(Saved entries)

/-- INITD is cleared by reset and by an accepted INIT that fails, and set by an accepted INIT that succeeds. -/
theorem StepEffect.initd_cases {s t : State} (e : StepEffect s t) :
    t.initd = s.initd ∨ (t.initd = true ∧ (accepts s (.init 0) ∨ accepts s (.init 1))) ∨
      (t.initd = false ∧ (resets s ∨ accepts s (.init 2) ∨ accepts s (.init 3))) := by
  cases e with
  | reset hr => exact .inr (.inr ⟨rfl, .inl hr⟩)
  | command ha e =>
    obtain h | ⟨h, rfl | rfl⟩ | ⟨h, rfl | rfl⟩ := e.initd_cases
    · exact .inl h
    · exact .inr (.inl ⟨h, .inl ha⟩)
    · exact .inr (.inl ⟨h, .inr ha⟩)
    · exact .inr (.inr ⟨h, .inr (.inl ha)⟩)
    · exact .inr (.inr ⟨h, .inr (.inr ha)⟩)
  | _ => exact .inl rfl

/-- Settles O35, from `StepEffect.var_frame` and `StepEffect.initd_cases`. -/
theorem variantAndInitialisedWriters : Obligations.VariantAndInitialisedWriters := by
  intro s t h
  have e := step_effect h
  refine ⟨e.var_frame.resolve_left, fun hs ht => ?_, fun hs ht => ?_⟩
  · simpa [hs, ht] using e.initd_cases
  · simpa [hs, ht] using e.initd_cases

theorem mem_errorCodes_of_le {c : BitVec 4} (h : c.toNat ≤ 4) : c ∈ ([0, 1, 2, 3, 4] : List (BitVec 4)) := by
  revert c
  decide

/-- While ERR holds an error, it is written by reset, CLRERR and INIT. -/
theorem StepEffect.err_frame {s t : State} (e : StepEffect s t) (h : s.err ≠ 0) :
    t.err = s.err ∨ resets s ∨ accepts s .clrerr ∨ ∃ v, accepts s (.init v) := by
  cases e with
  | reset hr => exact .inr (.inl hr)
  | command ha e =>
    obtain he | rfl | ⟨v, rfl⟩ := e.err_frame h
    · exact .inl he
    · exact .inr (.inr (.inl ha))
    · exact .inr (.inr (.inr ⟨v, ha⟩))
  | illegal => exact .inl (recordedError_of_error _ h)
  | _ => exact .inl rfl

theorem StepEffect.err_eq_or_le {s t : State} (e : StepEffect s t) : t.err = s.err ∨ t.err.toNat ≤ 4 := by
  cases e with
  | reset => exact .inr (Nat.zero_le 4)
  | command _ e => exact e.err_eq_or_le
  | illegal => exact recordedError_eq_or_le _ s
  | _ => exact .inl rfl

/-- Settles O36, from `StepEffect.err_frame` and `StepEffect.err_eq_or_le`. -/
theorem errorWriters : Obligations.ErrorWriters := by
  intro s t h
  have e := step_effect h
  exact ⟨fun hs => (e.err_frame hs).resolve_left, fun hne => mem_errorCodes_of_le (e.err_eq_or_le.resolve_left hne)⟩

/-- Settles O37: of the branches of R313, only reset and an accepted read command write DOUT. -/
theorem outputRegisterWriters : Obligations.OutputRegisterWriters := by
  intro s t h hne
  cases step_effect h with
  | reset hr => exact .inl hr
  | command ha e =>
    obtain hd | rfl | ⟨k, rfl | rfl | rfl⟩ := e.dout_frame
    · exact absurd hd hne
    · exact .inr (.inl ha)
    · exact .inr (.inr ⟨k, .inl ha⟩)
    · exact .inr (.inr ⟨k, .inr (.inl ha)⟩)
    · exact .inr (.inr ⟨k, .inr (.inr ha)⟩)
  | _ => exact absurd rfl hne

/-- Settles O38: of the branches of R313, only reset and an accepted write to the byte change it. -/
theorem blockBufferWriters : Obligations.BlockBufferWriters := by
  intro s t a hm h hne
  cases step_effect h with
  | reset hr => exact .inl hr
  | command ha e =>
    obtain hget | ⟨b, rfl⟩ | ⟨w, rfl⟩ := e.blk_get_frame hm a
    · exact absurd hget hne
    · exact .inr (.inl ⟨b, ha⟩)
    · exact .inr (.inr ⟨w, ha⟩)
  | _ => exact absurd rfl hne

/-- BUSY is written by reset, the feed-forward step and an accepted COMP with INITD = 1. -/
theorem StepEffect.busy_cases {s t : State} (e : StepEffect s t) :
    t.busy = s.busy ∨ (t.busy = false ∧ (resets s ∨ feedsForward s)) ∨
      (t.busy = true ∧ accepts s .comp ∧ s.initd = true) := by
  cases e with
  | reset hr => exact .inr (.inl ⟨rfl, .inl hr⟩)
  | feedForward hf => exact .inr (.inl ⟨rfl, .inr hf⟩)
  | command ha e =>
    obtain ⟨hb, -⟩ | ⟨rfl, hi, rfl⟩ := e.engine_frame
    · exact .inl hb
    · exact .inr (.inr ⟨rfl, ha, hi⟩)
  | _ => exact .inl rfl

/-- Settles O39, from `StepEffect.busy_cases`. -/
theorem busyWriters : Obligations.BusyWriters := by
  intro s t h
  have e := step_effect h
  refine ⟨fun hs ht => ?_, fun hs ht => ?_⟩
  · simpa [hs, ht] using e.busy_cases
  · simpa [hs, ht] using e.busy_cases

/-! ### STATUS -/

theorem Variant.bit_eq (v : Variant) : v.bit = if v = .sha256 then 1 else 0 := by cases v <;> rfl

/-- DLEN is 0, 28 or 32 (R33). -/
theorem dlen_eq (s : State) : dlen s = if s.initd = false then 0 else if s.var = .sha224 then 28 else 32 := by
  cases hi : s.initd <;> cases hv : s.var <;> simp [dlen, hi, hv]

/-- DLEN fits the six bits of its field in STATUS. -/
theorem dlen_lt (s : State) : dlen s < 64 := by
  rw [dlen_eq]
  split_ifs <;> decide

theorem status_initd (s : State) : (status s).getLsbD 0 = s.initd := by
  simp only [status, BitVec.getLsbD_setWidth, BitVec.getLsbD_append]
  simp

/-- The fields of STATUS above INITD are the pieces R32 joins: each append is passed on the side where the field lies. -/
theorem status_fields (s : State) :
    (status s).extractLsb' 1 1 = s.var.bit ∧ (status s).extractLsb' 2 2 = 0 ∧
      (status s).extractLsb' 4 4 = s.err ∧ (status s).extractLsb' 8 6 = BitVec.ofNat 6 (dlen s) := by
  rw [status]
  simp (disch := decide) only [BitVec.extractLsb'_setWidth_of_le, BitVec.extractLsb'_append_eq_of_le,
    BitVec.extractLsb'_append_eq_of_add_le]
  refine ⟨?_, ?_, ?_, ?_⟩ <;> exact BitVec.extractLsb'_eq_self

theorem status_high_bits (s : State) : (status s).extractLsb' 14 18 = 0 := by
  ext i hi
  simp only [BitVec.getElem_extractLsb', status, BitVec.getLsbD_setWidth]
  rw [BitVec.getLsbD_of_ge _ _ (by omega)]
  simp

theorem statusErr_status (s : State) : statusErr (status s) = s.err := by
  obtain ⟨-, -, herr, -⟩ := status_fields s
  exact herr

theorem statusDlen_status_toNat (s : State) : (statusDlen (status s)).toNat = dlen s := by
  obtain ⟨-, -, -, hdlen⟩ := status_fields s
  rw [statusDlen, hdlen, BitVec.toNat_ofNat, Nat.mod_eq_of_lt (dlen_lt s)]

/-- Settles O29: the fields are the pieces that R32 joins, and no piece reaches bit 14. -/
theorem statusFieldLayout : Obligations.StatusFieldLayout := by
  refine ⟨by decide, fun s => ?_⟩
  obtain ⟨hvar, hzero, -⟩ := status_fields s
  exact ⟨status_initd s, hvar.trans s.var.bit_eq, hzero, statusErr_status s,
    (statusDlen_status_toNat s).trans (dlen_eq s), status_high_bits s⟩

/-! ### Platforms -/

/-- A platform step of an existing core is a step of that core alone. -/
theorem platformStep_next {k : Nat} {p q : Platform} {s : State} (hs : p[k]? = some s)
    (h : platformStep k p = .next q) : ∃ t, step s = .next t ∧ q = p.set k t := by
  simp only [platformStep, hs] at h
  cases ht : step s with
  | next t => simp only [ht] at h; cases h; exact ⟨t, rfl, rfl⟩
  | fault f => simp only [ht] at h; cases h
  | refused r => simp only [ht] at h; cases h

theorem platformStep_none {k : Nat} {p : Platform} (hs : p[k]? = none) : platformStep k p = .next p := by
  simp only [platformStep, hs]

/-- Settles O60: a platform step writes entry `k` of the list and nothing else. -/
theorem coresAreIndependent : Obligations.CoresAreIndependent := by
  intro k p q h
  cases hs : p[k]? with
  | none =>
    rw [platformStep_none hs] at h
    cases h
    exact ⟨fun _ _ => rfl, by simp⟩
  | some s =>
    obtain ⟨t, ht, rfl⟩ := platformStep_next hs h
    have hk : k < p.length := (List.getElem?_eq_some_iff.1 hs).1
    refine ⟨fun j hj => List.getElem?_set_ne hj.symm, fun s' hs' => ⟨t, ?_, List.getElem?_set_self hk⟩⟩
    cases hs'
    exact ht

end Sys2Proof.Machine
end

section
/-! SUPPORT. The statements of 20_memory.md: every effect of `CommandEffect` is what `exec` does (`exec_of_effect`, the
converse of `exec_effect`), a decoded command is well formed, and the bytes of a word of BLK are those it is made of. -/

namespace Sys2Proof.Machine

/-! ### Recording an error -/

@[simp] theorem recordedError_setDout (e : CmdError) (s : State) (v : Word) :
    recordedError e (s.setDout v) = recordedError e s := rfl

theorem recordedError_ne_zero (e : CmdError) (s : State) : recordedError e s ≠ 0 := by
  by_cases h : s.err = 0
  · rw [recordedError, if_pos h]
    cases e <;> decide
  · rwa [recordedError_of_error e h]

/-- An error recorded again leaves ERR as it is. -/
theorem recordedError_setErr_recordedError (e : CmdError) (s t : State) :
    recordedError e (t.setErr (recordedError e s)) = recordedError e s :=
  recordedError_of_error e (recordedError_ne_zero e s)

= What you have to do =
Please return only the lines above, starting at the line that has "theorem statusFieldLayout : Obligations.StatusFieldLayout" and ending at the line that has "recordedError e (s.setDout", keeping both and leaving each one unchanged.

= Written response =
theorem statusFieldLayout : Obligations.StatusFieldLayout := by
  refine ⟨by decide, fun s => ?_⟩
  obtain ⟨hvar, hzero, -⟩ := status_fields s
  exact ⟨status_initd s, hvar.trans s.var.bit_eq, hzero, statusErr_status s,
    (statusDlen_status_toNat s).trans (dlen_eq s), status_high_bits s⟩

/-! ### Platforms -/

/-- A platform step of an existing core is a step of that core alone. -/
theorem platformStep_next {k : Nat} {p q : Platform} {s : State} (hs : p[k]? = some s)
    (h : platformStep k p = .next q) : ∃ t, step s = .next t ∧ q = p.set k t := by
  simp only [platformStep, hs] at h
  cases ht : step s with
  | next t => simp only [ht] at h; cases h; exact ⟨t, rfl, rfl⟩
  | fault f => simp only [ht] at h; cases h
  | refused r => simp only [ht] at h; cases h

theorem platformStep_none {k : Nat} {p : Platform} (hs : p[k]? = none) : platformStep k p = .next p := by
  simp only [platformStep, hs]

/-- Settles O60: a platform step writes entry `k` of the list and nothing else. -/
theorem coresAreIndependent : Obligations.CoresAreIndependent := by
  intro k p q h
  cases hs : p[k]? with
  | none =>
    rw [platformStep_none hs] at h
    cases h
    exact ⟨fun _ _ => rfl, by simp⟩
  | some s =>
    obtain ⟨t, ht, rfl⟩ := platformStep_next hs h
    have hk : k < p.length := (List.getElem?_eq_some_iff.1 hs).1
    refine ⟨fun j hj => List.getElem?_set_ne hj.symm, fun s' hs' => ⟨t, ?_, List.getElem?_set_self hk⟩⟩
    cases hs'
    exact ht

end Sys2Proof.Machine
end

section
/-! SUPPORT. The statements of 20_memory.md: every effect of `CommandEffect` is what `exec` does (`exec_of_effect`, the
converse of `exec_effect`), a decoded command is well formed, and the bytes of a word of BLK are those it is made of. -/

namespace Sys2Proof.Machine

/-! ### Recording an error -/

@[simp] theorem recordedError_setDout (e : CmdError) (s : State) (v : Word) :
    recordedError e (s.setDout v) = recordedError e s := rfl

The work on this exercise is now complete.